Data excerpts
**********

-- ==== Sys2Proof/Certificates/Slice0/Obligations.lean ====
section
/-!
DEFINITION. The statements about the machine: what each rule of the spec makes true of every state.
-/

open Sys2Proof Sys2Proof.Machine

namespace Sys2Proof.Machine

/-! ### Words, steps, memory -/

end Sys2Proof.Machine

/-- R146 to R165: an instruction that can be written reads back as itself, every operand at every value its encoding admits, and its
word says by itself whether an extension word follows (R163). -/
def Obligations.EncodedWordsReadBack : Prop :=
  ∀ (es : Es) (i : Instr) (w : Word) (r : List Word), i.wf es = true → encode i = w :: r →
    decodeWord es w (r.headD 0) = .ok i ∧ (Word.hasExt w = true ↔ r ≠ []) ∧ r.length ≤ 1

namespace Sys2Proof.Machine

/-- R147, R164: every word pair the decoder takes is the encoding of the instruction it gives, bit for bit: no field of it goes
unread, and that instruction is well-formed. -/
def Claim.LegalWordsHaveOneReading : Prop :=
  ∀ (es : Es) (w x : Word) (i : Instr), decodeWord es w x = .ok i →
    i.wf es = true ∧ encode i = w :: (if Word.hasExt w then [x] else [])

/-- R140: a header's fields read back as they were written, whatever they are; a word that is no header is refused. -/
def Claim.HeadersReadBack : Prop :=
  (∀ h : Header, h.count ≠ 0 → (∀ f, h.setA = some f ∨ h.setB = some f → f.toNat < 12) → decodeHeader (encodeHeader h) = some h) ∧
  (∀ (w : Word) (h : Header), decodeHeader w = some h → encodeHeader h = w)

end Sys2Proof.Machine

/-- Every legal word is the encoding of the instruction it decodes to; headers read back as written. -/
def Obligations.LegalWordsHaveOneReading : Prop :=
  Machine.Claim.LegalWordsHaveOneReading ∧ Machine.Claim.HeadersReadBack

/-- Words of the spec's encoding tables and the instructions they stand for. -/
def Obligations.SpecWordsDecode : Prop :=
  decodeWord .e16 0x0C308280 0 = .ok (.addsatI .always 6 4 5 .ident) ∧
  decodeWord .e64 0x34082007 3 = .ok (.shlImm .always 1 1 3) ∧
  decodeWord .e32 0x46282100 0x0C000000 = .ok (.ffma .always 5 1 2 .ident 3 ⟨0, false, false, false, false⟩) ∧
  decodeWord .e32 0x7E008080 0 = .ok (.ppush .always 4 1) ∧
  decodeWord .e8 0xC0208103 0 = .ok (.ld .always 4 ⟨1, 2⟩ 3) ∧
  decodeWord .e8 0xE6100000 0 = .ok (.mzero .always 2) ∧
  decodeWord .e8 0xF4000000 1 = .ok (.hwait .always 1) ∧
  decodeWord .e8 0xFC000000 0x200000 = .ok .tret

namespace Sys2Proof.Machine

/-- R25, R164: while no step is overdue and no window has ended, an act that issues a skein, not outranked and with nothing sewn at its
place, runs the instruction its words stand for, and adds to it what every issue counts; a blocked attempt leaves no trace; a word that
stands for none takes the trap of its cause; where code is sewn at its place, that runs (log 1). -/
def Claim.StepRunsTheDecodedInstruction : Prop :=
  ∀ (s : State) (u : Nat) (k : Skein) (p : Pick) (i : Issue) (r : List Act),
    let s' := { s with agenda := r }
    s.agenda = .issue u :: r → s.overdue = none → s.windowStep = none → s'.sk? u = some k → s'.outranked k = false →
    s'.plan k = .go p i →
    (s'.redirect u = none →
      (∀ ins t, i.decode = .ok ins → exec ins (s'.atIssue p i) = .next t →
        step s = .next (if t.blocked then s' else (s'.observe t.afterIssue i ins).noteStep u)) ∧
      (∀ ins e, i.decode = .ok ins → exec ins (s'.atIssue p i) = .fault e → step s = .fault e) ∧
      (∀ ins e, i.decode = .ok ins → exec ins (s'.atIssue p i) = .refused e → step s = .refused e) ∧
      (∀ c, i.decode = .error c →
        step s = .next (((s'.atIssue p i).takeTrap { kind := 1, cause := c.code }).afterIssue.noteStep u))) ∧
    (∀ t, s'.redirect u ≠ none → exec (.alteredExecution u) s' = .next t → step s = .next (t.noteStep u))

**********

### Assignment
Your output must be an exact copy of every entry.

### Response to the task
-- ==== Sys2Proof/Certificates/Slice0/Obligations.lean ====
section
/-!
DEFINITION. The statements about the machine: what each rule of the spec makes true of every state.
-/

open Sys2Proof Sys2Proof.Machine

namespace Sys2Proof.Machine

/-! ### Words, steps, memory -/

end Sys2Proof.Machine

/-- R146 to R165: an instruction that can be written reads back as itself, every operand at every value its encoding admits, and its
word says by itself whether an extension word follows (R163). -/
def Obligations.EncodedWordsReadBack : Prop :=
  ∀ (es : Es) (i : Instr) (w : Word) (r : List Word), i.wf es = true → encode i = w :: r →
    decodeWord es w (r.headD 0) = .ok i ∧ (Word.hasExt w = true ↔ r ≠ []) ∧ r.length ≤ 1

namespace Sys2Proof.Machine

/-- R147, R164: every word pair the decoder takes is the encoding of the instruction it gives, bit for bit: no field of it goes
unread, and that instruction is well-formed. -/
def Claim.LegalWordsHaveOneReading : Prop :=
  ∀ (es : Es) (w x : Word) (i : Instr), decodeWord es w x = .ok i →
    i.wf es = true ∧ encode i = w :: (if Word.hasExt w then [x] else [])

/-- R140: a header's fields read back as they were written, whatever they are; a word that is no header is refused. -/
def Claim.HeadersReadBack : Prop :=
  (∀ h : Header, h.count ≠ 0 → (∀ f, h.setA = some f ∨ h.setB = some f → f.toNat < 12) → decodeHeader (encodeHeader h) = some h) ∧
  (∀ (w : Word) (h : Header), decodeHeader w = some h → encodeHeader h = w)

end Sys2Proof.Machine

/-- Every legal word is the encoding of the instruction it decodes to; headers read back as written. -/
def Obligations.LegalWordsHaveOneReading : Prop :=
  Machine.Claim.LegalWordsHaveOneReading ∧ Machine.Claim.HeadersReadBack

/-- Words of the spec's encoding tables and the instructions they stand for. -/
def Obligations.SpecWordsDecode : Prop :=
  decodeWord .e16 0x0C308280 0 = .ok (.addsatI .always 6 4 5 .ident) ∧
  decodeWord .e64 0x34082007 3 = .ok (.shlImm .always 1 1 3) ∧
  decodeWord .e32 0x46282100 0x0C000000 = .ok (.ffma .always 5 1 2 .ident 3 ⟨0, false, false, false, false⟩) ∧
  decodeWord .e32 0x7E008080 0 = .ok (.ppush .always 4 1) ∧
  decodeWord .e8 0xC0208103 0 = .ok (.ld .always 4 ⟨1, 2⟩ 3) ∧
  decodeWord .e8 0xE6100000 0 = .ok (.mzero .always 2) ∧
  decodeWord .e8 0xF4000000 1 = .ok (.hwait .always 1) ∧
  decodeWord .e8 0xFC000000 0x200000 = .ok .tret

namespace Sys2Proof.Machine

/-- R25, R164: while no step is overdue and no window has ended, an act that issues a skein, not outranked and with nothing sewn at its
place, runs the instruction its words stand for, and adds to it what every issue counts; a blocked attempt leaves no trace; a word that
stands for none takes the trap of its cause; where code is sewn at its place, that runs (log 1). -/
def Claim.StepRunsTheDecodedInstruction : Prop :=
  ∀ (s : State) (u : Nat) (k : Skein) (p : Pick) (i : Issue) (r : List Act),
    let s' := { s with agenda := r }
    s.agenda = .issue u :: r → s.overdue = none → s.windowStep = none → s'.sk? u = some k → s'.outranked k = false →
    s'.plan k = .go p i →
    (s'.redirect u = none →
      (∀ ins t, i.decode = .ok ins → exec ins (s'.atIssue p i) = .next t →
        step s = .next (if t.blocked then s' else (s'.observe t.afterIssue i ins).noteStep u)) ∧
      (∀ ins e, i.decode = .ok ins → exec ins (s'.atIssue p i) = .fault e → step s = .fault e) ∧
      (∀ ins e, i.decode = .ok ins → exec ins (s'.atIssue p i) = .refused e → step s = .refused e) ∧
      (∀ c, i.decode = .error c →
        step s = .next (((s'.atIssue p i).takeTrap { kind := 1, cause := c.code }).afterIssue.noteStep u))) ∧
    (∀ t, s'.redirect u ≠ none → exec (.alteredExecution u) s' = .next t → step s = .next (t.noteStep u))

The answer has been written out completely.